Inclusion: a step forward.
Today schools have enough reasons to work with kids with special academic needs, but little of schools dare to.
Moscow school No.1465 is a host for the unique inclusion project of including autistic kids into mainstream education.
The result of this innovation is the considerable progress of the included kids (academic achievements and social adaptation of non-verbal children) and also an incredible strive of parents and professionals to duplicate this experience into other schools.
We discussed problems connected to this complex work with the conductor of inclusion in school No.1465, behavior analyst Julia Presnyakova.
- For many years you have been the conductor of inclusion in a school No.1465. What do you think of the institutions that regulate inclusion? Is there an improvement in regulative institutions?
- Inclusion is a new process for our educational system. Though we received substantial legal basis beforehand, making our work legitimate, the basis is far from perfect, and its certain parts put significant limitations on inclusive education.
Regulative institutions bring us extra troubles: we need to comply with Federal Standards and their vision of inclusion and at the same maintain our primary level and goals.
- So, despite the evident global progress of the inclusion educational process, some parts of law regulations are missing; it does not help?
- Exactly. On the paper everything it looks nice: there is a Law; there is a Federal Standard, schools are accepting kids with special academic needs, schools seek the opportunity to provide them with the tutor and other specialists.
At the same time, there is a difference between Federal Standards and Sanitary Regulations regarding including special kids in general education class.
Also, though schools can provide personnel for individual support, no one knows who should train this personnel and who should pay for them either.
The fact is that both methodical and legal regulation must support practice in the first place is a little bit ignored.
As there was no system established initially to regulate something like our project, this regulative system is being created right now as we speak, simultaneously with the process of inclusion; the real kids are being included into the mainstream education.

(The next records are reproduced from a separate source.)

-- ==== Sys2Proof/Machine/Scratch.lean ====
section
/-! DEFINITION. The scratchpad: frames, page tables, page-ins and write-outs, full-empty bits, outbound pages of
stream edges (03_memory_hierarchy.md R63 to R77, 11_dispatch_graphs.md R334, R335). -/

namespace Sys2Proof.Machine

/-! ### Pages -/

/-- `n` bytes of a page from byte `o`, each with the poison mark of its granule. -/
def Page.read (p : Page) : Nat → Nat → List (Byte × Bool)
  | _, 0 => []
  | o, n + 1 => (p.bytes.extractLsb' (8 * o) 8, p.pois.getLsbD (o / 16)) :: p.read (o + 1) n

/-- Bytes written into a page: the marks of granules written whole are cleared, of poisoned bytes set (20 R421, R422). -/
def Page.write (p : Page) (o : Nat) (bs : List (Byte × Bool)) : Page :=
  let g0 := o / 16
  let g1 := (o + bs.length + 15) / 16
  let pois := (List.range (g1 - g0)).foldl (fun m i =>
    let g := g0 + i
    let mine := (List.range bs.length).filter (fun j => (o + j) / 16 == g)
    if mine.any (fun j => ((bs[j]?).getD (0, false)).2) then setBit m g true
    else if mine.length = 16 then setBit m g false else m) p.pois
  { p with bytes := patch p.bytes o (bs.map (·.1)), pois := pois }

/-- Full-empty bits of some granules set. -/
def Page.setFull (p : Page) (gs : List Nat) (b : Bool) : Page := { p with full := gs.foldl (fun m g => setBit m g b) p.full }

/-! ### The page table of the running slot -/

def Tile.spte (t : Tile) (key : Nat) : Word := t.spt.get 0 key
/-- A page-table entry is written; a page that changes its place is seen alike on every path. -/
def Tile.setSpte (t : Tile) (key : Nat) (e : Word) : Tile :=
  { t with spt := t.spt.set 0 key e,
           unseen := if loc e = loc (t.spte key) && place e = place (t.spte key) then t.unseen else t.unseen.filter (fun u => u.1 / 128 != key) }
def Tile.frame (t : Tile) (buf f : Nat) : Page := t.frames.get {} (buf * 2048 + f)
def Tile.setFrame (t : Tile) (buf f : Nat) (p : Page) : Tile := { t with frames := t.frames.set {} (buf * 2048 + f) p }

/-- A page was accessed: it is the last of the ages, and a write-out of it is abandoned (03 R70, R72). -/
def Tile.touch (t : Tile) (key : Nat) : Tile :=
  { t with lru := t.lru.filter (· != (false, key)) ++ [(false, key)],
           pageIns := t.pageIns.map (fun p => if p.victim == some (false, key) then { p with abandoned := true } else p),
           outs := t.outs.map (fun o => { o with pages := o.pages.map (fun p => if p.1 == key then (key, true) else p) }) }

/-- The page at a resident key. -/
def Tile.page (t : Tile) (key : Nat) : Page := t.frame (key / 8192) (place (t.spte key))
def Tile.setPage (t : Tile) (key : Nat) (p : Page) : Tile := t.setFrame (key / 8192) (place (t.spte key)) p

/-- The granules of a resident page that n bytes are about to be written to (04 R97). -/
def Tile.hide (t : Tile) (w : Option Writer) (key o n : Nat) : Tile :=
  { t with unseen := (granules o n).foldl (fun m g => hideGran m w (key * 128 + g) ((t.page key).read (16 * g) 16)) t.unseen }

/-- Bytes of a resident page as the reads of a path see them (04 R97). -/
def Tile.readAs (t : Tile) (path key o n : Nat) : List (Byte × Bool) := asSeen t.unseen path (key * 2048 + o) ((t.page key).read o n)

/-- A tile whose frames hold what the reads of a path see (04 R97). -/
def Tile.seenBy (t : Tile) (path : Nat) : Tile :=
  t.unseen.foldl (fun x e =>
    if e.2.seen.contains path then x else x.setPage (e.1 / 128) ((x.page (e.1 / 128)).write (16 * (e.1 % 128)) e.2.old)) t

/-- Bytes of a resident page written by someone, DIRTY set; `fill` sets the granules full (03 R76). -/
def Tile.spWrite (t : Tile) (w : Option Writer) (key o : Nat) (bs : List (Byte × Bool)) (fill : Bool) : Tile :=
  let t := t.hide w key o bs.length
  let p := (t.page key).write o bs
  let p := if fill then p.setFull (granules o bs.length) true else p
  let t := (t.setPage key p).touch key
  let e := t.spte key
  t.setSpte key (mkSpte (loc e) (pinned e) true (place e))

/-! ### Frames and victims (03 R70, R71) -/

/-- The frames of a buffer that are in use: resident pages of both tables, page-ins under way, and footprint fetches. -/
def State.usedFrames (s : State) (t buf : Nat) : List Nat :=
  let x := s.tile t
  let inTab (m : SMap Word) : List Nat := (m.filter (fun e => e.1 / 8192 == buf && loc e.2 == 1)).map (fun e => place e.2)
  inTab x.spt ++ inTab x.sptS ++ (x.pageIns.filter (fun p => p.win == buf)).map (·.frame) ++
    ((s.die (dieOf t)).fetchQ.flatMap (fun f => (f.dsts.filter (fun d => d.tile == t && d.key / 8192 == buf)).map (·.frame)))

/-- Frames of one bank. -/
def bankFrames (v : Bool) (buf bank : Nat) : List Nat := (List.range (framesPerBank v buf)).map (· + bank * framesPerBank v buf)

/-- The `spmig` whose write-outs are under way on a tile: its context still stands at its sheaf. -/
def State.openOuts (s : State) (t : Nat) : Option PageOuts :=
  (s.tile t).outs.filter (fun o => (s.ctx ⟨t, o.ctx⟩).pc == o.pc && (s.ctx ⟨t, o.ctx⟩).st != .free && (s.ctx ⟨t, o.ctx⟩).st != .done)

/-- Resident unpinned pages of the running table in a bank, least recently accessed first; none that a write-out is under way for. -/
def State.victims (s : State) (t buf bank : Nat) : List Nat :=
  let x := s.tile t
  let ok (e : Nat × Word) : Bool := e.1 / 8192 == buf && loc e.2 == 1 && !pinned e.2 &&
    place e.2 / framesPerBank (isV t) buf == bank && !(x.pageIns.any (fun p => p.victim == some (false, e.1))) &&
    !(s.openOuts t).any (fun o => o.pages.any (·.1 == e.1))
  let keys := (x.spt.filter ok).map (·.1)
  keys.filter (fun k => !x.lru.contains (false, k)) ++ (x.lru.filterMap (fun e => if !e.1 && keys.contains e.2 then some e.2 else none))

/-- Every granule of a page is full, or the page lies in W, which has no bits. -/
def Tile.allFull (t : Tile) (key : Nat) : Bool := key / 8192 == 1 || (t.page key).full == BitVec.allOnes 128

/-- The classes 2, 3 and 4 of R70. -/
def Tile.victimClass (t : Tile) (key : Nat) : Nat := if !dirty (t.spte key) then 2 else if t.allFull key then 3 else 4

/-- The root of the address space whose task owns the running table. -/
def State.tileRoot (s : State) (t : Nat) : Word := recRoot (s.runRec t)

/-- The backing address that a LOC 3 place names. -/
def backing (pl : Nat) : Nat := pl % 2 ^ 46 * 2048

/-- The bytes of a page, by lines of 32 with their poison (20 R421). -/
def Page.line (p : Page) (i : Nat) : List Byte × Bool :=
  ((List.range 32).map (fun j => p.bytes.extractLsb' (8 * (32 * i + j)) 8), p.pois.getLsbD (2 * i) || p.pois.getLsbD (2 * i + 1))

/-- A write-out of a page to a backing address, if its translation and WR permission hold (22 R453, R458), with handler rights where the op that moves
it has them (07 R165), through a port of its own (03 R87); poison goes with the bytes. -/
def State.pageOut (s : State) (t : Nat) (p : Page) (va : Nat) (hand : Bool) : Except Trap State :=
  let root := s.tileRoot t
  match s.translate (.engine t) root va with
  | .error w => .error ⟨8, 0x3005, w.code, wd va, w.table⟩
  | .ok l =>
    match l.refuse 2 hand with
    | some c => .error ⟨8, 0x3006, c, wd va, none⟩
    | none =>
      let s := (s.noteTlb (.engine t) root va l).drlAppend (dieOf t) (portAdd none va 2048) (asidOf root) 5 (((s.tile t).run.map s.tid).getD 0xFFFFFFFF)
      .ok ((List.range 64).foldl (fun (s : State) i =>
        s.unitWrite none (some (asidOf root, va, l)) (dieOf t) l (l.pa va + 32 * i) (p.line i).1 (p.line i).2) s)

/-- A write-out of a resident page. -/
def State.outToBacking (s : State) (t key va : Nat) : Except Trap State := s.pageOut t ((s.tile t).page key) va false

/-- Where an evicted page goes (03 R71): its own slot; a clean page from backing back to it; a free slot, its own from then on;
a dirty page whose granules are all full to its backing; nowhere. A clean page from backing of which a clearing read has emptied granules goes to a free
slot, since only full granules need no storage outside the polder (DESIGN CHOICE, log 49: R71 names no place for it). The new page-table place, with its
LOC. -/
def State.evictTo (s : State) (t key : Nat) : Option (Nat × Nat) :=
  let x := s.tile t
  let h := x.home.get 0 key
  if loc h = 2 then some (2, place h)
  else if loc h = 3 && !dirty (x.spte key) && x.allFull key then some (3, place h)
  else match (s.die (dieOf t)).freeSlot with
    | some k => some (2, k)
    | none => if loc h = 3 && x.allFull key then some (3, place h) else none

/-- The write-out of a resident page of the running table, which leaves its frame; none where it can be written nowhere, or where the translation or
permission of its backing fails (22 R453). -/
def State.evict (s : State) (t key : Nat) : Option State :=
  let x := s.tile t
  match s.evictTo t key with
  | none => none
  | some (2, k) =>
    let d := (s.die (dieOf t)).putSlot k (x.page key)
    let x := { (x.setSpte key (mkSpte 2 false false k)) with home := x.home.del key, lru := x.lru.filter (· != (false, key)) }
    some ((s.setTile t x).setDie (dieOf t) d)
  | some (_, pl) =>
    let s' := if dirty (x.spte key) then (s.outToBacking t key (backing pl)).toOption else some s
    s'.map (fun s => s.setTile t
      { (x.setSpte key (mkSpte 3 false false pl)) with home := x.home.del key, lru := x.lru.filter (· != (false, key)) })

/-- The frame for a page-in and its victim (03 R70): a free frame; else the first of the lowest class that can be written out (22 R453). -/
def State.chooseFrame (s : State) (t buf bank : Nat) : Option (Nat × Option Nat) :=
  let used := s.usedFrames t buf
  match (bankFrames (isV t) buf bank).find? (fun f => !used.contains f) with
  | some f => some (f, none)
  | none =>
    let x := s.tile t
    let vs := (s.victims t buf bank).filter (fun k => (s.evict t k).isSome)
    let pick := (vs.find? (fun k => x.victimClass k == 2)).or ((vs.find? (fun k => x.victimClass k == 3)).or vs.head?)
    pick.map (fun k => (place (x.spte k), some k))

/-- A frame of a bank for a page, an occupant written out (03 R70, R71). -/
def State.takeFrame (s : State) (t buf bank : Nat) : Option (State × Nat) :=
  match s.chooseFrame t buf bank with
  | none => none
  | some (f, none) => some (s, f)
  | some (f, some k) => (s.evict t k).map (fun s => (s, f))

/-! ### Page-ins (03 R69) -/

/-- The lines that a page-in reads as of a stamp of the running task have a version for it (04 R118, 22 R463). -/
def State.sourceOk (s : State) (t : Nat) (l : Leaf) (pa : Nat) (a : Word) : Run Unit :=
  if l.isRem || !l.ver then .ok () else (List.range 64).forM (fun i => s.stampTest (s.taskView t) (pa + 32 * i) 32 a)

The complications arising during this practice put forward the necessity for change, for new legal acts and methodical data.
For instance, the lack of progress evaluation in adjusted educational programs had only got governmental interest when we discovered a vast legal and methodical gap in this area.
- Klaus Wedel, a well-known British scientist, and researcher of educational inclusion noted three levels of rigidity were impeding inclusion: the overall rigidity of state educational system, school level rigidity, and class level rigidity.
On which level would you say the rigidity is the most obstructive? What can you tell us about your experience?
- Six years ago we experienced school level rigidity, despite the cordiality of school administration. Now the overall rigidity is prevailing. We face the barriers on the fundamental levels of the educational system.
- How does school level rigidity show itself? What was it in your case?
- Despite formal approval and a necessary warrant for inclusion, we faced multiplying hidden and apparent barriers.
We managed to bring the kids to physical training class only after a series of multistep negotiations. The presence of the tutor often perceived by regular classroom teachers as an inspection of their work.
It is hard to make people understand tutor’s role, functions, and goals. Only the real-life experience shows that a child with no verbal communication and little control of vocal and motor stereotypy, not only CAN but SHOULD be among other kids because this is the only this way he can learn to control himself and get the necessary skills.
Also, it is hard for people to understand that a child with deficits will take only the amount of information he can intake.
It is a cornerstone principle of inclusion, which states that academic competence cannot be the primary criteria for inclusion in general education. There is a dominance of classical notion of school as a source of academic skills. It is not seen as a field for building multiple finest social competences.
- Given what you say, one can conclude that despite the declared inclusion, there is no understanding of inclusion itself in the first place? What do school administrators and teachers think about inclusion: what is it and who is it for?
- Unfortunately, many schools think that inclusion is a separate class of segregated kids with mild disabilities, taught by a speech therapist. Sometimes they join the class with tutor always by their side. Their academic competence complies with the general educational program, and if they cannot grasp it - too bad, “they need to change the type of school - regular lessons and communication in general education class are beyond their abilities.”
The question “why do we, humans, need inclusion?” is more complicated. Many are sure that inclusion is just a trendy idea, which soon will make a turn back to more formal special classes.
- So, there is no mass awareness that inclusion is a right of every child?
- Unfortunately, there is no correct understanding of inclusion yet.
It is true that existing system is not adapted to inclusive education. The schools, which started including kids lack resources.
Changes will take some time for sure. However, everything begins with a definition. Inclusive education is a unique approach to the organization of the school.
Inclusion - is the possibility to include a child into social life to the extent currently necessary to him, the least traumatizing way for him and those around him - on his terms.
We are sure that it is the only way a child will obtain and maintain each new social experience he gathered.